[Provided records — start]
-- ==== Sys2Proof/Machine/Run.lean ====
section
/-! DEFINITION. A run, its end and its observation (spec/70_reset_and_hazards.md R307). A run starts from the
state it is given, after reset or any other, and knows nothing of what came before. -/

namespace Sys2Proof.Machine

/-- How a run stands where its edges stop (R307): the host has taken the response to the last command; a reset
cut it; or a response still waits or a command is still offered, so that it has not ended. -/
inductive RunEnd where
  | answered
  | cut
  | unfinished
deriving DecidableEq, Repr

/-- A run: the commands accepted and the responses taken, each in order, how it ended, and its last state. -/
structure Run where
  commands : List Request
  responses : List Response
  ending : RunEnd
  final : State
deriving DecidableEq, Repr

/-- How a run that no reset cuts stands in the state `s`. DESIGN CHOICE (log entry 19): a command that was
offered beside a waiting response and not accepted keeps the run unfinished, even if the host has lowered
`cmd_valid` since; R307 does not say whether such a command belongs to the run. -/
def State.runEnd (s : State) : RunEnd :=
  if s.rsp.isNone && s.offered.isNone then .answered else .unfinished

/-- The run of at most `n` steps from a state, along its list of inputs. A reset ends it; a command that was
accepted and not answered then has no response (R300(b)). The last state of a run that a reset cuts is the
state after the reset, DEDUCED (log entry 16). `none` where a step stops. -/
def runSteps : (n : Nat) → State → Option Run
  | 0, s => some ⟨[], [], s.runEnd, s⟩
  | n + 1, s =>
    match s.inputs with
    | [] => some ⟨[], [], s.runEnd, s⟩
    | q :: _ =>
      match step s with
      | .next t =>
        if q.rst then some ⟨[], [], .cut, t⟩
        else
          match runSteps n t with
          | some z => some { z with
              commands := (s.edgeAccepts q).toList ++ z.commands
              responses := s.output.toList ++ z.responses }
          | none => none
      | .fault _ => none
      | .refused _ => none

/-- The run a state stands before: all its inputs, or those up to the first reset. -/
def State.run (s : State) : Option Run := runSteps s.inputs.length s

/-- A response as the host sees it: `(rsp_err, rsp_len, rsp_data)` (R307(a)). -/
def Response.ports (x : Response) : BitVec 2 × BitVec 7 × Lanes := (errCode x.err, x.len, x.data)

/-- What a run shows (R307): (a) the responses, in command order, and (b) the final architectural state. -/
structure Observation where
  responses : List (BitVec 2 × BitVec 7 × Lanes)
  gen : Generator
  seeded : Bool
  sm : Option Word64
  smSeeded : Bool
  status : BitVec 32
deriving DecidableEq, Repr

/-- The observation of a run that has ended; a run that has not ended has none (R307). -/
def Run.observation (z : Run) : Option Observation :=
  match z.ending with
  | .unfinished => none
  | .answered | .cut =>
    some ⟨z.responses.map Response.ports, z.final.gen, z.final.seeded, z.final.sm, z.final.smSeeded,
      z.final.statusWord⟩

end Sys2Proof.Machine
end

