/-- R157: `scramble` returns the scrambler output in `WB` bytes and leaves `S` and all else unchanged; it
raises `UNSEEDED` while `SEEDED = 0`. -/
def Obligations.ScrambleCommandLeavesState : Prop :=
  ∀ s : State,
    decode s.gen.variant s.params 0x31#8 = some .scramble ∧
    (s.gen.words = none → exec .scramble s = .next (s.raise .unseeded)) ∧
    ∀ w, s.gen.words = some w → exec .scramble s = .next
      (s.respond s.gen.variant.WB ((scramble s.gen.variant w).setWidth 512))

/-- R156, R158: `next` returns the scramble of the words before the step and advances `S` by one step; it
raises `UNSEEDED` while `SEEDED = 0`. Nothing else changes. -/
def Obligations.NextReturnsPreStepScramble : Prop :=
  ∀ s : State,
    decode s.gen.variant s.params 0x32#8 = some .next ∧
    (s.gen.words = none → exec .next s = .next (s.raise .unseeded)) ∧
    ∀ w, s.gen.words = some w → exec .next s = .next
      (State.respond { s with gen := ⟨s.gen.variant, some (advance s.gen.variant w)⟩ } s.gen.variant.WB
        ((scramble s.gen.variant w).setWidth 512))

/-- R159: `next_u32` advances `S` by one step and returns in 4 bytes the native draw itself for `W = 32`, its
high half on the 64-bit "+" variants, and on the 64-bit "**" variants the half `U32_HALF_SS` names; it raises
`UNSEEDED` while `SEEDED = 0`. -/
def Obligations.NextU32TakesItsHalf : Prop :=
  ∀ s : State,
    decode s.gen.variant s.params 0x33#8 = some .nextU32 ∧
    (s.gen.words = none → exec .nextU32 s = .next (s.raise .unseeded)) ∧
    ∀ w, s.gen.words = some w →
      let x := (scramble s.gen.variant w).toNat
      let high := s.gen.variant = .xoroshiro128Plus ∨ s.gen.variant = .xoshiro256Plus ∨
        s.gen.variant = .xoshiro512Plus ∨ (s.gen.variant.W = 64 ∧ s.params.u32HalfSS = .high)
      exec .nextU32 s = .next
        (State.respond { s with gen := ⟨s.gen.variant, some (advance s.gen.variant w)⟩ } 4
          (BitVec.ofNat 512 (if high then x / 2 ^ 32 else x % 2 ^ 32)))

/-- R160: `next_u64` on a 64-bit variant is one native draw; on a 32-bit variant it is two, paired in the
order `U64_PAIR_ORDER` names, and `S` advances by exactly two steps. The result has 8 bytes; it raises
`UNSEEDED` while `SEEDED = 0`. -/
def Obligations.NextU64PairsDraws : Prop :=
  ∀ s : State,
    decode s.gen.variant s.params 0x34#8 = some .nextU64 ∧
    (s.gen.words = none → exec .nextU64 s = .next (s.raise .unseeded)) ∧
    ∀ w, s.gen.words = some w →
      let w1 := advance s.gen.variant w
      let x1 := (scramble s.gen.variant w).toNat
      let x2 := (scramble s.gen.variant w1).toNat
      (s.gen.variant.W = 64 → exec .nextU64 s = .next
        (State.respond { s with gen := ⟨s.gen.variant, some w1⟩ } 8 (BitVec.ofNat 512 x1))) ∧
      (s.gen.variant.W = 32 → exec .nextU64 s = .next
        (State.respond { s with gen := ⟨s.gen.variant, some (advance s.gen.variant w1)⟩ } 8
          (BitVec.ofNat 512
            (if s.params.u64PairOrder = .lowFirst then x2 * 2 ^ 32 + x1 else x1 * 2 ^ 32 + x2))))
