-- R307, E2: two draws that the host answers; then one draw of which a reset drops the response.
theorem test_run :
    ((drawing [Slot.takeOnly (.plain .next)]).run.bind Run.observation).map Observation.responses =
      some [(0#2, 8#7, 3#512), (0#2, 8#7, 412333834243#512)] ∧
    ((drawing [Slot.reset, Slot.offer (.plain .status)]).run.bind Run.observation).map
      (fun o => (o.responses, o.gen, o.status)) =
      some ([(0#2, 8#7, 3#512)], ⟨.xoroshiro128Plus, none⟩, 0x01280000#32) ∧
    (drawing []).run.bind Run.observation = none := by decide +kernel

-- Log entry 19: a command offered beside a waiting response and withdrawn leaves the run unfinished.
theorem test_run_withdrawn_offer :
    (State.run { seeded .xoroshiro128Plus #v[1, 2] with inputs := [Slot.offer (.plain .next),
      Slot.offer (.plain .next), Slot.takeOnly (.plain .next)] }).map Run.ending =
      some .unfinished := by decide +kernel

/-! ## Witnesses: a state and operands that meet the hypotheses of each statement together -/

/-- An idle seeded block whose host offers the command word `cmd` next. -/
def offering (v : Variant) (w : Words v) (cmd : Byte) : State :=
  { seeded v w with inputs := [Slot.offer ⟨cmd, Args.zero⟩] }

/-- An outcome that has a next state is that next state. -/
theorem next_of_isSome {o : Host.Outcome State Fault Refusal} (h : (nextOf o).isSome = true) :
    ∃ t, o = .next t := by
  cases o with
  | next t => exact ⟨t, rfl⟩
  | fault r => simp [nextOf] at h
  | refused r => simp [nextOf] at h

/-- Default parameters but for `ONE_STEP_EQUIV`. -/
def oneStep : Params := { Config.defaultParams with xoroshiro64Jump := .oneStepEquiv }

-- DecodeAndEncodeAgree: both sides hold of `jump` where it is legal, and neither where it is not.
theorem witness_DecodeAndEncodeAgree :
    decode .xoshiro512Plus Config.defaultParams 0x40#8 = some .jump ∧
    Instr.jump.wf .xoshiro512Plus Config.defaultParams = true ∧ encode .jump = 0x40#8 := by decide

-- OneWordOfEachUnitDecodes, StreamStartsItsNumberOfJumpsOn, and the `JUMP_PRESENT` clauses of DecoderOfEveryInstance on both sides.
theorem witness_jumpPresent : jumpPresent .xoroshiro128Plus Config.defaultParams = true ∧
    jumpPresent .xoroshiro64StarStar oneStep = true ∧
    jumpPresent .xoroshiro64StarStar Config.defaultParams = false := by decide

-- DecoderOfEveryInstance: words outside the map, at the edges of a unit, and a request that decodes to nothing.
theorem witness_DecoderOfEveryInstance :
    0x0F#8 ∉ [0x10#8, 0x11#8, 0x40#8] ∧ decode .xoshiro128Plus Config.defaultParams 0x0F#8 = none ∧
    decode (fresh .xoroshiro64Star).gen.variant (fresh .xoroshiro64Star).params 0x40#8 = none := by decide

-- StepRunsDecodedCommand.
theorem witness_StepRunsDecodedCommand : ∃ (s : State) (q : Slot) (qs : List Slot) (i : Instr),
    s.inputs = q :: qs ∧ q.rst = false ∧ q.cmdValid = true ∧ s.rsp = none ∧ s.breaksOffer q = false ∧
    decode s.gen.variant s.params q.req.cmd = some i :=
  ⟨offering .xoroshiro128Plus #v[1, 2] 0x32#8, Slot.offer ⟨0x32#8, Args.zero⟩, [], .next, by decide +kernel⟩

-- IllegalWordsRaiseIllegalCommand: 0xFF anywhere, and 0x40 where the instance has no jump.
theorem witness_IllegalWordsRaiseIllegalCommand :
    (∀ i : Instr, i.wf .xoroshiro128Plus Config.defaultParams = true → encode i ≠ 0xFF#8) ∧
    (∀ i : Instr, i.wf .xoroshiro64Star Config.defaultParams = true → encode i ≠ 0x40#8) ∧
    ∃ (s : State) (q : Slot), s.inputs = [q] ∧ q.rst = false ∧ q.cmdValid = true ∧ s.rsp = none ∧
      s.breaksOffer q = false ∧ q.req.cmd = 0xFF#8 ∧ s.gen.variant = .xoroshiro128Plus ∧
      s.params = Config.defaultParams := by
  refine ⟨fun i => by cases i <;> decide, fun i => by cases i <;> decide, ?_⟩
  exact ⟨offering .xoroshiro128Plus #v[1, 2] 0xFF#8, Slot.offer ⟨0xFF#8, Args.zero⟩, by decide +kernel⟩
[Provided records — finish]
▶ Work request
Reproduce exactly the stretch of the material above that starts at the line with "-- OneWordOfEachUnitDecodes, StreamStartsItsNumberOfJumpsOn, and" and ends at the line with "theorem witness_StepRunsDecodedCommand : ∃", both included, and nothing else.

▶ Your response
-- OneWordOfEachUnitDecodes, StreamStartsItsNumberOfJumpsOn, and the `JUMP_PRESENT` clauses of DecoderOfEveryInstance on both sides.
theorem witness_jumpPresent : jumpPresent .xoroshiro128Plus Config.defaultParams = true ∧
    jumpPresent .xoroshiro64StarStar oneStep = true ∧
    jumpPresent .xoroshiro64StarStar Config.defaultParams = false := by decide

-- DecoderOfEveryInstance: words outside the map, at the edges of a unit, and a request that decodes to nothing.
theorem witness_DecoderOfEveryInstance :
    0x0F#8 ∉ [0x10#8, 0x11#8, 0x40#8] ∧ decode .xoshiro128Plus Config.defaultParams 0x0F#8 = none ∧
    decode (fresh .xoroshiro64Star).gen.variant (fresh .xoroshiro64Star).params 0x40#8 = none := by decide

-- StepRunsDecodedCommand.
theorem witness_StepRunsDecodedCommand : ∃ (s : State) (q : Slot) (qs : List Slot) (i : Instr),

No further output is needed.